Confronting Hard Truths

I am now finished my 14-day quarantine. Let me share with you some thoughts while I was in isolation. We live in unprecedented times. We’ve heard this before. It is true. All of us in varying degrees have been influenced by COVID-19. As well as dealing with the pandemic we have watched on the news of the protests of Black Lives Matter. First Nation People and people of Asian descent are speaking out. Calls to address the place of racism in our police force and history are everywhere.

As I reflect on the last couple of months I was reminded of Matthew 10:34-42, “Do not think that I have come to bring peace to the earth; I have not come to bring peace, but a sword. Difficult words! I do not think Jesus was referring to an actual sword especially when you consider his statement at his arrest after the Apostle Peter cut off the servant's ear, Matthew 26:52. “Those that live by the sword will die by the sword”.

Jesus was making his point that living our faith would not always be a comfort and sometimes it would make us very uncomfortable. I often use the writer Finley Peter Dunne's words to describe my ministry. “I’ve come to comfort the afflicted and afflict the comforted!” I wonder if these events happening all around us now can move us to recognize need for change. Quality health care for the elderly, just and fair wages, police misconduct and an end to racism are but a few of the social changes that are needed.
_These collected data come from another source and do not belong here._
-- ==== Sys2Proof/Machine/Accept.lean ====
section
/-! DEFINITION. Acceptance of launch records and the states before placing (spec/15_launch.md R287-R291, spec/02_execution.md
R21, R26, R28, R29, and the acceptance rules of the other chapters). -/

namespace Sys2Proof.Machine

/-! ### Where launch queues lie (R287, R310) -/

def State.lqBlock (s : State) (n : Nat) : Nat := s.dev.lqia + 128 * n
def State.lqRing (s : State) (n : Nat) : Nat := s.dev.lqia + 0x1F0000 + 0x8000 * n

def State.row (s : State) (dom : Nat) : DomainRow := Map.look {} s.dev.domains dom

/-! ### Resources of a core (R28, R29, R241, R244, R245) -/

/-- What a partition holds: group slots, lane-vectors, scalar registers in use. -/
abbrev PartUse := List (Nat × Nat × Nat)

/-- One group assigned: the partition with the most free slots that takes it, the lowest of a tie. -/
def assignGroup (use_ : PartUse) (vecs sregs : Nat) : Option (Nat × PartUse) :=
  let ok := (List.range 8).filter fun p =>
    let u := use_.getD p (0, 0, 0)
    decide (u.1 < 16) && decide (u.2.1 + vecs ≤ 256) && decide (u.2.2 + sregs ≤ 1024)
  let best := ok.foldl (fun (b : Option Nat) p =>
    match b with
    | none => some p
    | some q => if (use_.getD p (0, 0, 0)).1 < (use_.getD q (0, 0, 0)).1 then some p else b) none
  best.map fun p => (p, (List.range 8).map fun q =>
    let u := use_.getD q (0, 0, 0)
    if q == p then (u.1 + 1, u.2.1 + vecs, u.2.2 + sregs) else u)

/-- The partitions of `n` groups, in ascending GRP. -/
def assignGroups (vecs sregs : Nat) : (n : Nat) → PartUse → Option (List Nat)
  | 0, _ => some []
  | n + 1, use_ =>
    match assignGroup use_ vecs sregs with
    | none => none
    | some (p, use_) => (assignGroups vecs sregs n use_).map fun ps => p :: ps

/-- The lowest start of `n` free units among `size`, given the ranges in use: which free range a workgroup gets is the model's
choice (R245, log 94). -/
def freeRange (used : List (Nat × Nat)) (size n : Nat) : Option Nat :=
  let starts := sortBy (fun a b => decide (a ≤ b)) (0 :: used.map fun r => r.1 + r.2)
  starts.find? fun a => decide (a + n ≤ size) && used.all fun r => decide (a + n ≤ r.1) || decide (r.1 + r.2 ≤ a) || n == 0

/-- Where a workgroup goes on a core: partitions, cellar start, first accumulator row. -/
structure Fit where
  parts : List Nat
  cell : Nat
  pool : Nat

/-- Vector registers of a group with their shadows. -/
def Launch.vecs (l : Launch) : Nat := l.vregs * (1 + l.ktan)
/-- Scratchpad of a workgroup with the split-table reserves. -/
def Launch.spadUse (l : Launch) : Nat := l.spad + 256 * l.ng

/-- Whether a workgroup of the launch fits on a core beside the workgroups that are there. -/
def Launch.fitsWith (l : Launch) (here : List (Workgroup × Launch)) : Option Fit :=
  let used : PartUse := (List.range 8).map fun p => here.foldl (fun u x =>
    x.1.groups.foldl (fun (u : Nat × Nat × Nat) g => if g.part == p then (u.1 + 1, u.2.1 + x.2.vecs, u.2.2 + x.2.sregs) else u) u) (0, 0, 0)
  let spad := here.foldl (fun n x => n + x.2.spadUse) 0
  if 16 ≤ here.length || here.any (fun x => x.2.spadsz != l.spadsz) || decide (65536 * l.spadsz < spad + l.spadUse) then none
  else
    match assignGroups l.vecs l.sregs l.ng used,
      freeRange (here.map fun x => (x.1.cellBase, 1024 * x.2.cell)) 16384 (1024 * l.cell),
      freeRange (here.map fun x => (x.1.poolBase, x.2.ng * x.2.arows)) 512 (l.ng * l.arows) with
    | some parts, some cell, some pool => some { parts, cell, pool }
    | _, _, _ => none

/-- The workgroups resident on a core. -/
def State.resident (s : State) (core : Nat) : List (Workgroup × Launch) :=
  (s.wgs.filter fun w => w.core == core).filterMap fun w => (s.launch? w.lid).map fun l => (w, l)

/-! ### The checks of R288 -/

/-- A reserved bit of the record outside ranges and slots is set (R286). -/
def Launch.reserved (l : Launch) : Bool :=
  [(0x160, 41, 23), (0x160, 29, 3), (0x190, 61, 3), (0x190, 51, 5), (0x190, 28, 4), (0x190, 19, 5), (0x198, 19, 13), (0x198, 15, 1),
    (0x198, 11, 1), (0x198, 5, 3), (0x1A0, 17, 15), (0x1D8, 45, 19), (0x1E0, 60, 3), (0x1E8, 60, 3), (0x1F0, 60, 3), (0x1F8, 60, 3)].any
    fun f => l.bits f.1 f.2.1 f.2.2 != 0

/-- Check 1. -/
def State.badRec (s : State) (l : Launch) (dom : Nat) : Bool :=
  l.reserved || l.dom != dom || (l.lat && (decide (16 ≤ l.lq) || s.dev.sku != 3 || !s.dev.licence || !(s.row dom).latency)) || (!l.lat && decide (l.lq < 16))
    || l.crec % 64 != 0

/-- Check 2. -/
def State.badMode (s : State) (l : Launch) : Bool :=
  let modes := [l.cont, l.det, l.redn].countP id
  (l.det && (decide (l.quantum < 1024) || decide (65536 < l.quantum))) || decide (1 < modes) || decide (4 < l.depth) || decide (4 < l.ktan)
    || ((l.cont || l.redn) && l.hold == 0) || decide ((s.row l.dom).hold < l.hold) || (l.resume && l.save == 0)

/-- The extents of the record break R21. -/
def Launch.badExtents (l : Launch) : Bool :=
  let ws := (List.range 6).map l.width
  decide (11 < l.width 0) || decide (64 < ws.foldl (· + ·) 0)
    || (List.range 6).any fun k => let e := l.extents.getD k 0; decide (e < 1) || decide (2 ^ l.width k < e)

/-- Check 3: R21, R28, R36 and R245. -/
def Launch.badShape (l : Launch) : Bool :=
  l.badExtents || l.vregs % 8 != 0 || decide (l.vregs < 8) || decide (128 < l.vregs) || l.sregs % 8 != 0 || decide (l.sregs < 8)
    || decide (64 < l.sregs) || l.spadsz == 0 || l.spad % 16 != 0 || decide (512 < l.arows) || decide (16 < l.cell)
    || decide (256 < l.ntpl) || decide (2 ^ 32 < (l.extents.drop 1).foldl (· * ·) 1) || (l.fitsWith []).isNone

/-- Check 4: R112. -/
def slotBad (w : DWord) : Bool :=
  let b (lo n : Nat) : Nat := (w.extractLsb' lo n).toNat
  decide (7 ≤ b 0 4) || b 4 2 == 3 || b 6 2 != 0 || b 11 21 != 0 || (b 4 2 != 0 && b 0 4 == 0) || b 55 8 == 255

def Launch.badSlot (l : Launch) : Bool := (List.range 8).any fun n => slotBad (l.slot n)

/-- A page of an IA span without a valid translation. -/
def State.unmapped (s : State) (ia n : Nat) : Bool :=
  region ia == .hbm && (List.range ((ia % 65536 + n + 65535) / 65536)).any fun i =>
    match s.walk true ((ia / 65536 + i) * 65536) with | .ok _ => false | .error _ => true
People vary wildly on how to address the issues. On one level there are calls from some protesters to de-fund the police and even abolish the police force. What exactly do they mean? We hear about statutes of historical figures being defaced and removed. It is tempting to seek out quick and dramatic solutions to deep societal issues. As followers of Christ let us follow his example. Jesus rarely judged and was more interested in a conversion of one's heart than a quick solution.

The only ones who will benefit from defunding the police would be criminals. Fortunately there has been input from others who propose more realistic options. Yes there are recorded examples of police brutality and over reaction on the part of police officers. Let's go further in our understanding of the issue. Are police officers who are first responders experiencing post-traumatic stress disorder? Are they experiencing compassion fatigue or burn out? I agree changes are necessary but let's take time to understand the issues.
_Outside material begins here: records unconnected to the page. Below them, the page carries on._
/-- The exact sum over one block; whether it raises NV (an sNaN, 0 × ∞ or ∞ − ∞, whatever else the block holds: R108);
whether an operand was a NaN. -/
def blockSum (xs : List (FV × FV)) : XV × Bool × Bool :=
  let ps := xs.map fun p => p.1.toX.mul p.2.toX
  (ps.foldl (XV.add false) (.num { neg := false, n := 0 }),
    xs.any (fun p => p.1.isSNan || p.2.isSNan || mulInvalid p.1 p.2) || sumInvalid ps,
    xs.any fun p => p.1.isNan || p.2.isNan)

/-- One accumulation: acc + p × 2^se rounded once to FP32 (R248). -/
def accStep (acc : Nat) (sum : XV × Bool × Bool) (scale : Option Int) : Nat × FFlags :=
  let a := fp32.value acc
  let nv : FFlags := if sum.2.1 || a.isSNan then fNV else 0
  match scale with
  | none => (fp32.nan, nv)
  | some se =>
    if sum.2.2 || a.isNan then (fp32.nan, nv)
    else
      let p : XV := match sum.1 with
        | .num x => .num (if x.n = 0 then { neg := false, n := 0 } else { x with e := x.e + se })
        | y => y
      fp32.deliver 0 false (a.toX.add false p)

/-- The scale of two SE8 bytes: nothing where one of them is 0xFF. -/
def seOf (ea eb : Nat) : Option Int := if ea == 255 || eb == 255 then none else some ((ea : Int) + eb - 254)

/-- One pass of an MMA over 64 rows and 128 columns: accumulator rows from `row`, the A tile at `off`, B bytes at `q`. -/
def Workgroup.mmaPass (w : Workgroup) (sa sb : Slot) (row off q : Nat) : Workgroup × FFlags :=
  let bs := if sa.blockSize == 0 then 32 else sa.blockSize
  let nb := 32 / bs
  let e := sb.bElem
  let as : List (List FV) := (List.range 64).map fun m => (List.range 32).map fun k => sa.decode (w.aElem sa off m k)
  let bss : List (List FV) := (List.range 128).map fun n => (List.range 32).map fun k => sb.decode (w.cellLe n (q + k * e) e)
  (List.range 64).foldl (fun x m =>
    (List.range 128).foldl (fun (x : Workgroup × FFlags) n =>
      let key := 128 * (row + m) + n
      let ar := as.getD m []
      let br := bss.getD n []
      let r := (List.range nb).foldl (fun (y : Nat × FFlags) j =>
        let sum := blockSum (((ar.drop (j * bs)).take bs).zip ((br.drop (j * bs)).take bs))
        let sc := if sa.blockSize == 0 then some 0
          else seOf (w.spad.le (off + 64 * sa.aRow + m * nb + j) 1) (w.cellLe n (q + (32 + j) * e) 1)
        let z := accStep y.1 sum sc
        (z.1, y.2 ||| z.2)) ((Map.look 0 x.1.accum key).toNat, x.2)
      ({ x.1 with accum := Map.put 0 x.1.accum key (BitVec.ofNat 32 r.1) }, r.2)) x) (w, 0)

/-- The passes of an MMA under its count k (R281): accumulator row, A offset and B byte offset of each. -/
def PressOp.passes (p : PressOp) (l : Launch) (sb : Slot) : List (Nat × Nat × Nat) :=
  let q := p.brow * sb.bElem
  (p.row, p.aoff, q) :: (List.range p.k).flatMap fun i =>
    let j := i + 1
    [(p.row + 64 * j, l.planeOff p.aoff j, q), (p.row + 64 * j, p.aoff, q + j * l.cplane)]

/-- The tag of every row that an operation owns. -/
def PressOp.tag (p : PressOp) (v : Nat) (tags : Map Nat) : Map Nat :=
  (List.range (p.k + 1)).foldl (fun t j => (List.range p.count).foldl (fun t i => Map.put 0 t (p.row + 64 * j + i) v) t) tags

/-- What a completed operation does to its workgroup. -/
def PressOp.run (p : PressOp) (l : Launch) (w : Workgroup) : Workgroup × FFlags :=
  if p.mma then
    let sa := l.slotAt p.slot
    let sb := l.slotAt (p.slot + 1)
    let r := (p.passes l sb).foldl (fun (x : Workgroup × FFlags) y =>
      let z := x.1.mmaPass sa sb y.1 y.2.1 y.2.2
      (z.1, x.2 ||| z.2)) (w, 0)
    ({ r.1 with tags := p.tag (p.slot + 1) r.1.tags }, r.2)
  else
    ({ w with
      accum := w.accum.filter fun x => !p.owns (x.1 / 128)
      accBad := w.accBad.filter fun x => !p.owns (x / 128)
      tags := w.tags.filter fun x => !p.owns x.1 }, 0)

/-- Whether an MMA reads poison: a sector of its A tiles, a word of its B rows, or an element of its rows (R378); the
array's row of R376, with INDEX of R381. -/
def PressOp.poison (p : PressOp) (l : Launch) (w : Workgroup) : Option (Nat × Nat) :=
  if !p.mma then none
  else
    let sa := l.slotAt p.slot
    let sb := l.slotAt (p.slot + 1)
    let ps := p.passes l sb
    if ps.any fun x => isPoisoned w.spadBad x.2.1 sa.aBytes then some (3, 0)
    else match (w.cellBad.filter fun b => ps.any fun x =>
        decide (8 * b % 16384 < x.2.2 + (32 + sb.blocks 32) * sb.bElem) && decide (x.2.2 < 8 * b % 16384 + 8)).min? with
      | some b => some (6, b)
      | none => ((w.accBad.map (· / 128)).filter p.owns).min?.map fun row => (5, row)

/-- Cycles of an operation, and its place in a run of T6 passes (R249). -/
def PressOp.cycles (p : PressOp) (l : Launch) (t6 : Nat) : Nat × Nat :=
  if !p.mma then ((p.count + 63) / 64, 0)
  else
    let n := 1 + 2 * p.k
    match (l.slotAt p.slot).fmt with
    | 1 | 2 => (32 * n, 0)
    | 4 => ((List.range n).foldl (fun c i => c + (if (t6 + i) % 3 == 2 then 10 else 11)) 0, t6 + n)
    | _ => (16 * n, 0)

/-- A cellar chunk of a copy that still moves waits for the core's port (R242). -/
def State.portWanted (s : State) (c : CoreSt) : Bool :=
  c.copyWaits.any fun y => let x := (s.core y.1).chan y.2.1; x.st == .move && x.order == y.2.2 && x.paused.isNone

/-- PRESS_OPERATION_START: the head of the queue starts, unless one runs, a cellar chunk waits for the port that an MMA
needs, or the package is frozen (R242, R250, R328). -/
def pressOperationStart (s : State) : State :=
  let core := s.arg.core
  let c := s.core core
  match c.press with
  | [] => s
  | p :: _ =>
    if c.running || (p.mma && s.portWanted c) || s.dbg.frozen then s
    else
      match (s.wg? p.wg).bind fun w => s.launch? w.lid with
      | none => s
      | some l =>
        let t6 := if c.t6At == s.cyc then c.t6 else 0
        let (n, t6) := p.cycles l t6
        s.setCore core { c with running := true, endCyc := s.cyc + n, t6 }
Removing statues makes sense. We don’t want to honour racism. But statutes can also remind us of past mistakes and injustices. Quoting the 17th century philosopher Edmund Burke "Those who don’t know history are doomed to repeat it.” In 2017 I was in Berlin to attend my nephew's wedding. I took the opportunity to explore the city. I was amazed at the number of museums and monuments of the Second World War. As painful as the history was there was no effort to hide it. There is no glorification of war but remembering the pain and trauma. Rather than dispose of statutes of our historical figures who were racists we should explain both the good and bad of what the person has done. Is it wise to discount the good that someone has done because they were a racist? Let us not hide truth but fearlessly put the truth out there so we can learn, change and grow. Is anyone of us free of a dark side or a weakness? Jesus made this point in John 8:7. Let you without sin cast the first stone! Is anyone ready to cast the first stone?